Dolores Martí de Cid (September 6, 1916 – 1993) was a Spanish expert on Latin American theater and literature.

==Biography==
Dolores Martí de Cid was born in Madrid, Spain, on September 6, 1916. As the daughter of a Cuban diplomat, she studied in many countries and became fluent in several languages. Dolores received her doctorate in "Filosofía y Letras" in 1943, from the University of Havana.

Dolores married José Cid Pérez, a prominent Cuban playwright, in 1939 and worked with him for the rest of her life on their studies of Latin American theater. Dolores and José left Cuba in 1960, due to Fidel Castro's Communist revolution, and came to the United States, where she became an American citizen in 1970. Dolores began teaching at the University of Kansas and then was a professor at Purdue University. After they left Cuba, Castro burned their 25,000-volume personal library, which included some priceless and irreplaceable material and which was said to be "the best library in the world on Latin American theater." Fortunately, their files accumulated over twenty-five years on Latin American Indian theater were saved through the friendship of a foreign diplomat in Havana.

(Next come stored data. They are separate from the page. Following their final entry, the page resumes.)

-- ==== Sys2Proof/Word.lean ====
section
/-! DEFINITION. The word types of the RTTY-FSK block: each width the spec fixes, named once.
The block has no byte, no address and no signed word of its own (20_memory.md R37, R39; 00_scope.md R9). -/

namespace Sys2Proof

/-- A command word: WORD_WIDTH = 32 (00_scope.md R6; 30_encoding.md R45). -/
abbrev Word := BitVec 32

/-- A character as the PUSH operand carries it: CP_WIDTH = 21 (00_scope.md R6; 10_state.md R28). -/
abbrev Char21 := BitVec 21

/-- The value of a code symbol: 5 bits, 0 to 31 (00_scope.md R7; 30_encoding.md R50). -/
abbrev Sym := BitVec 5

/-- An index of the CodeTable ROM: one shift bit above five code bits, so 0 to 63
(20_memory.md R33, R34). -/
abbrev RomAddr := BitVec 6

/-- The FLOAT_FORMAT parameter (00_scope.md R6): a binary interchange format of IEEE 754, by the widths of its exponent
and of its fraction, one sign bit above them. Assumption log 15. -/
structure FloatFormat where
  expBits : Nat
  fracBits : Nat
  deriving DecidableEq, Repr

/-- The width of a value of the format. -/
def FloatFormat.width (f : FloatFormat) : Nat := 1 + f.expBits + f.fracBits

/-- IEEE 754 binary64, the value this spec takes for FLOAT_FORMAT (00_scope.md R6; 92_eei_decisions.md D12). -/
def FloatFormat.binary64 : FloatFormat := ⟨11, 52⟩

/-- A FLOAT sample: its bits in its format (00_scope.md R6; 10_state.md R30). -/
structure FloatVal where
  format : FloatFormat
  bits : BitVec format.width
  deriving DecidableEq, Repr

/-- A 16-bit two's-complement output sample (42_synthesizer.md R110). -/
abbrev Pcm16 := BitVec 16

end Sys2Proof
end

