-- ==== Sys2Proof/Machine/Commands.lean ====
section
/-! DEFINITION. The five commands of the command port, one meaning each (43_encoder.md R115 to R121). -/

namespace Sys2Proof.Machine

/-- NOP (43_encoder.md R116): "Legal in every phase. It reads and writes nothing." -/
def execNop (s : State) : Host.Outcome State Fault Refusal := .next s

/-- CFG (43_encoder.md R117): legal in IDLE and DONE; loads the configuration bus. -/
def execCfg (s : State) : Host.Outcome State Fault Refusal :=
  inPhases [.idle, .done] s (loadCfg s.bus)

/-- BEGIN (43_encoder.md R119): legal in IDLE and DONE; opens a message. -/
def execBegin (s : State) : Host.Outcome State Fault Refusal :=
  inPhases [.idle, .done] s openMessage

/-- PUSH c (43_encoder.md R120): legal in ACCEPT only; performs FRAME_CHAR(c). -/
def execPush (c : Char21) (s : State) : Host.Outcome State Fault Refusal :=
  inPhases [.accept] s (frameChar c)

/-- END (43_encoder.md R121): legal in ACCEPT only; closes the message. -/
def execEnd (s : State) : Host.Outcome State Fault Refusal :=
  inPhases [.accept] s closeMessage

end Sys2Proof.Machine
end

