-- ==== Sys2Proof/Safety.lean ====
section
/-! DEFINITION. What a claim speaks of: failed runs, the command-word moves, and the invariant of the machine. Every
clause of the invariant cites the rule that says it. -/

namespace Sys2Proof.Machine

/-- "A run in which either bit is 1 is a failed run for every claim" (10_state.md R24; assumption log 16). -/
def State.failed (s : State) : Bool := s.cmdErr || s.capErr

/-- The move a step takes is the reset input. -/
def State.resetNext (s : State) : Prop := ∃ d rest, s.schedule = .reset d :: rest

/-- The command the next step takes from the command port, if its word is no illegal one (30_encoding.md R46). -/
def State.nextCommand (s : State) : Option Instr :=
  match s.schedule with
  | .command w _ :: _ => (decode (.word w)).toOption
  | _ => none

/-- The phases that allow a command: the table of 43_encoder.md R115, read on its own (the meanings have theirs). A
code symbol is no command. -/
def allowedIn (i : Instr) (p : Phase) : Bool :=
  match i with
  | .nop => true
  | .cfg => p == .idle || p == .done
  | .beginMsg => p == .idle || p == .done
  | .push _ => p == .accept
  | .endMsg => p == .accept
  | _ => false

/-- The next move is an illegal word: one that encodes no command, or a command in a phase that does not allow it
(30_encoding.md R48; 60_exceptions.md R130). -/
def State.illegalNext (s : State) : Prop :=
  ∃ w bus rest, s.schedule = .command w bus :: rest ∧
    ∀ i, decode (.word w) = .ok i → allowedIn i s.phase = false

/-- The next move is the block's turn, and s' is the state in which it is taken: nothing is scheduled; or a turn of the
block is, and is taken from the schedule; or the host waits, and its wait is taken from the schedule when PHASE = DONE
(30_encoding.md R53). -/
def State.blockNext (s s' : State) : Prop :=
  (s.schedule = [] ∧ s' = s) ∨
  (∃ rest, s.schedule = .synth :: rest ∧ s' = { s with schedule := rest }) ∨
  (∃ rest, s.schedule = .wait :: rest ∧ s' = if s.phase = .done then { s with schedule := rest } else s)

/-- Room for more symbols: the queue with k more is within MAX_SYMBOLS (60_exceptions.md R131). -/
def State.roomFor (s : State) (k : Nat) : Prop := ∀ m, s.maxSymbols = some m → s.symq.length + k ≤ m

/-- One row of the table for a letter and a figure (40_codetable.md R59 and the other 25 rules of its kind), read
against the US-TTY table: the two ROM entries, the five bits in line order, the lookup of the letter, of its lowercase form and
of the figure, and what a PUSH of each does while the message is open and good. -/
def LetterRow (code : Sym) (bits : List Bool) (letter figure : Char21) : Prop :=
  CodeTable.memRead usTty (BitVec.ofNat 6 code.toNat) = ⟨true, letter⟩ ∧
  CodeTable.memRead usTty (BitVec.ofNat 6 (32 + code.toNat)) = ⟨true, figure⟩ ∧
  (List.range 5).map code.getLsbD = bits ∧
  (∀ c ∈ [letter, letter + 0x20], symbolFor usTty c = some (code, .letters)) ∧
  symbolFor usTty figure = some (code, .figures) ∧
  ∀ s : State, s.rom = usTty → s.phase = .accept → s.err = .none → s.roomFor 2 →
    (∀ c ∈ [letter, letter + 0x20], exec (.push c) s = .next
      { s with
        charIdx := s.charIdx + 1
        symq := s.symq ++ (if s.ss = .figures then [0x1F#5, code] else [code])
        ss := .letters }) ∧
    exec (.push figure) s = .next
      { s with
        charIdx := s.charIdx + 1
        symq := s.symq ++ (if s.ss = .letters then [0x1B#5, code] else [code])
        ss := .figures }

/-- One row of the table for a control character (40_codetable.md R58, R60, R62, R66), read against the US-TTY table: both
ROM entries, the bits in line order, the tag, the lookup, and what a PUSH does while the message is open and good. -/
def ControlRow (code : Sym) (bits : List Bool) (char : Char21) : Prop :=
  CodeTable.memRead usTty (BitVec.ofNat 6 code.toNat) = ⟨true, char⟩ ∧
  CodeTable.memRead usTty (BitVec.ofNat 6 (32 + code.toNat)) = ⟨true, char⟩ ∧
  (List.range 5).map code.getLsbD = bits ∧
  (∀ half, symbolTag code half = .neutral) ∧
  symbolFor usTty char = some (code, .neutral) ∧
  ∀ s : State, s.rom = usTty → s.phase = .accept → s.err = .none → s.roomFor 1 →
    exec (.push char) s = .next { s with charIdx := s.charIdx + 1, symq := s.symq ++ [code] }

/-- One row of the table for a shift-control symbol (40_codetable.md R85, R89), read against the US-TTY table: no entry in
either half, the bits in line order, the tag, no character maps to it; and only a PUSH emits it, which sets SS to
`half`. -/
def ShiftRow (code : Sym) (bits : List Bool) (half : ShiftState) : Prop :=
  (CodeTable.memRead usTty (BitVec.ofNat 6 code.toNat)).present = false ∧
  (CodeTable.memRead usTty (BitVec.ofNat 6 (32 + code.toNat))).present = false ∧
  (List.range 5).map code.getLsbD = bits ∧
  (∀ h, symbolTag code h = .shift) ∧
  (∀ c req, symbolFor usTty c ≠ some (code, req)) ∧
  ∀ s t : State, s.rom = usTty → step s = .next t → code ∈ t.symq.drop s.symq.length →
    (∃ c, s.nextCommand = some (.push c)) ∧ t.ss = half

/-- The shift of the last shift symbol in a queue, or LETTERS if there is none (41_framer.md R96). -/
def lastShift : List Sym → ShiftState
  | [] => .letters
  | v :: q =>
    if figs ∈ q ∨ ltrs ∈ q then lastShift q
    else if v = figs then .figures
    else .letters

/-- The number of samples before n whose element has tone t: cm(n) and cs(n) of 42_synthesizer.md R113. -/
def toneCount (d : CfgData) (Q : List Sym) (t : Tone) (n : Nat) : Nat :=
  (List.range n).countP fun m => toneAt d Q m = some t

/-- The closed form of the phase of sample n (42_synthesizer.md R113). -/
def closedPhase (d : CfgData) (Q : List Sym) (n : Nat) : Rat :=
  frac (((toneCount d Q .mark n : Rat) * d.markFrequency + (toneCount d Q .space n : Rat) * d.spaceFrequency)
    / d.sampleRate)

/-- The invariant of the machine. -/
structure State.Inv (s : State) : Prop where
  /-- The ROM is a legal CODE_TABLE (40_codetable.md R57). -/
  rom_legal : CodeTable.wf s.rom = true
  /-- "RESULT ≠ NONE exactly when PHASE = DONE" (10_state.md R23). -/
  result_iff_done : s.result ≠ .none ↔ s.phase = .done
  /-- THETA is "an exact rational in [0, 1)" (10_state.md R29). -/
  theta_range : 0 ≤ s.theta ∧ s.theta < 1
  /-- "0 ≤ NSAMP ≤ NTOTAL" (10_state.md R29). -/
  nSamp_le : s.nSamp ≤ s.nTotal
  /-- "Each SYNTH step appends exactly one sample and updates NSAMP" (20_memory.md R40). -/
  outbuf_length : s.outbuf.length = s.nSamp
  /-- "SYMQ holds at most MAX_SYMBOLS entries" (10_state.md R26). -/
  symq_capacity : exceeds s.symq.length s.maxSymbols = false
  /-- "OUTBUF holds at most MAX_SAMPLES entries" (10_state.md R30), and NTOTAL was checked at END (43_encoder.md R122). -/
  samples_capacity : exceeds s.nTotal s.maxSamples = false
  /-- ERR_INDEX and ERR_CHAR are the unsupported character's, and "stay 0" otherwise (10_state.md R22). -/
  err_info : s.err ≠ .unsupportedCharacter → s.errIndex = 0 ∧ s.errChar = 0
  /-- The offending character was counted (10_state.md R25). -/
  err_index_counted : s.err = .unsupportedCharacter → s.errIndex < s.charIdx
  /-- WARN's indexes are of characters taken, "in input order" (10_state.md R27). -/
  warn_order : (s.warn.map WarnRecord.index).Pairwise (· < ·) ∧ ∀ r ∈ s.warn, r.index < s.charIdx
  /-- In IDLE no message has begun since reset (10_state.md R20). -/
  idle_clear : s.phase = .idle → s.err = .none ∧ s.charIdx = 0 ∧ s.symq = [] ∧ s.warn = [] ∧ s.nTotal = 0 ∧
    s.theta = 0 ∧ s.ss = .letters
  /-- No sample is made before END (43_encoder.md R119, R121). -/
  accept_clear : s.phase = .accept → s.nTotal = 0 ∧ s.theta = 0
  /-- "By the time a message reaches SYNTH it has passed every check" (42_synthesizer.md R108). -/
  synth_ok : s.phase = .synth → s.err = .none ∧ s.nTotal = messageSamples s.cfg.data s.symq.length
  /-- The configuration BEGIN checked is the one of the whole message (20_memory.md R44): the latch says so. -/
  cfg_checked : s.phase = .accept ∨ s.phase = .synth → (s.err = .invalidConfig ↔ cfgValid s.cfg = false)
  /-- A finished message: RESULT takes ERR, SYMQ is emptied and nothing was made (60_exceptions.md R133); or OK with
  all NTOTAL samples (20_memory.md R43). -/
  done_result : s.phase = .done → (s.err ≠ .none → s.result = s.err.toResult ∧ s.symq = [] ∧ s.nTotal = 0 ∧
    s.theta = 0) ∧ (s.err = .none → s.result = .ok ∧ s.nSamp = s.nTotal)
  /-- "SS always equals the shift of the last shift symbol in SYMQ, or LETTERS if there is none" (41_framer.md R96),
  while SYMQ has not been discarded. -/
  ss_last : s.phase ≠ .done ∨ s.err = .none → s.ss = lastShift s.symq
  /-- An invalid configuration is latched "before touching the text": nothing is framed or warned of
  (60_exceptions.md R127, R132). -/
  invalid_clear : s.err = .invalidConfig → s.symq = [] ∧ s.warn = [] ∧ s.ss = .letters
  /-- The samples of the message being made are the ones of ENCODE's loop (43_encoder.md R123). -/
  synth_samples : s.phase = .synth → s.theta = phaseAt s.cfg.data s.symq s.nSamp ∧
    s.outbuf = (List.range s.nSamp).map (sampleAt s.sampling s.cfg.data s.symq)

end Sys2Proof.Machine
end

She lectured in several countries, wrote many articles and books on Latin American theater, as well as textbooks, and received many awards and honors as a result. One of her published books is Tres Mujeres de América. Teatro Indio Precolombino and Poesías Completas de Gertrudis Gómez de Avellaneda were also published by Dolores with José Cid as co-author. Dolores Martí de Cid, who devoted her life to the study of Latin American literature and culture, died in New York City, in May 1993.

==Works or publications==
- Martí de Cid, Dolores. "Gramática y redacción del español"
- Martí de Cid, Dolores. "Literatura precolombina"
- Martí de Cid, Dolores. "Páginas de un diario... José Cid-Pérez... James E. McKinney... Dolores Marti de Cid."
- Martí de Cid, Dolores. "Papers on Romance Literary Relations"
- Martí de Cid, Dolores. "Presencia Del Quijote En Hispanoamérica [conferencia]"
- Martí de Cid, Dolores. "Teatro Cubano Contemperáneo"
- Martí de Cid, Dolores. "Teatro Cubano Contemporaneo. Con Un Ensayo : El Teatro En Cuba Republicana / Por José Cid Pérez"
- Martí de Cid, Dolores. "Teatro cubano contemporáneo"
- Martí de Cid, Dolores. "Teatro cubano contemporáneo : Luis A. Baralt, Tragedia indiana; José Cid Pérez, Hombres de dos mundos; Carlos Felipe, El Traviesa Jimmy; Renée Potts, Imagíname infinita; José A. Ramos, Tembladera; Marcelo Salinas, Alma Guajira. Selección y notas de Dolores Martí de Cid... Ensayo "El Teatro en Cuba republicana", por José Cid Pérez. [2a edición.]."
- Martí de Cid, Dolores. "Teatro Cubano Contemporáneo. Luis A. Baralt. Tragediạ Iṇdiana. José Cid Pérez. Hombres De Dos Mundos. Carlos Felipe. El Travieso Jimmy. Renée Potts. Imagíname Infinita. José A. Ramos. Tembladera. Marcelo Salinas. Alma Guajira. Selección Y Notas De D. Martí De Cid. Con Un Ensayo El Teatro En Cuba Republicana Por José Cid Pérez. [With Portraits.]"
- Martí de Cid, Dolores. "Teatro cubano, contemporáneo. Selección y notas de Dolores Martí de Cid"
- Martí de Cid, Dolores. "Teatro indio precolombino: El Güegüense"
- Martí de Cid, Dolores. "Teatro indio precolombino: El Güegüense, o, Macho ratón; El varón de Rabinal; Ollantay"
- Martí de Cid, Dolores. "Teatro indoamericano colonial"
- Martí de Cid, Dolores. "El pobre más rico, de Gabriel Centeno de Osma"
- Martí de Cid, Dolores. "Hacia una interpretación del teatro martiano"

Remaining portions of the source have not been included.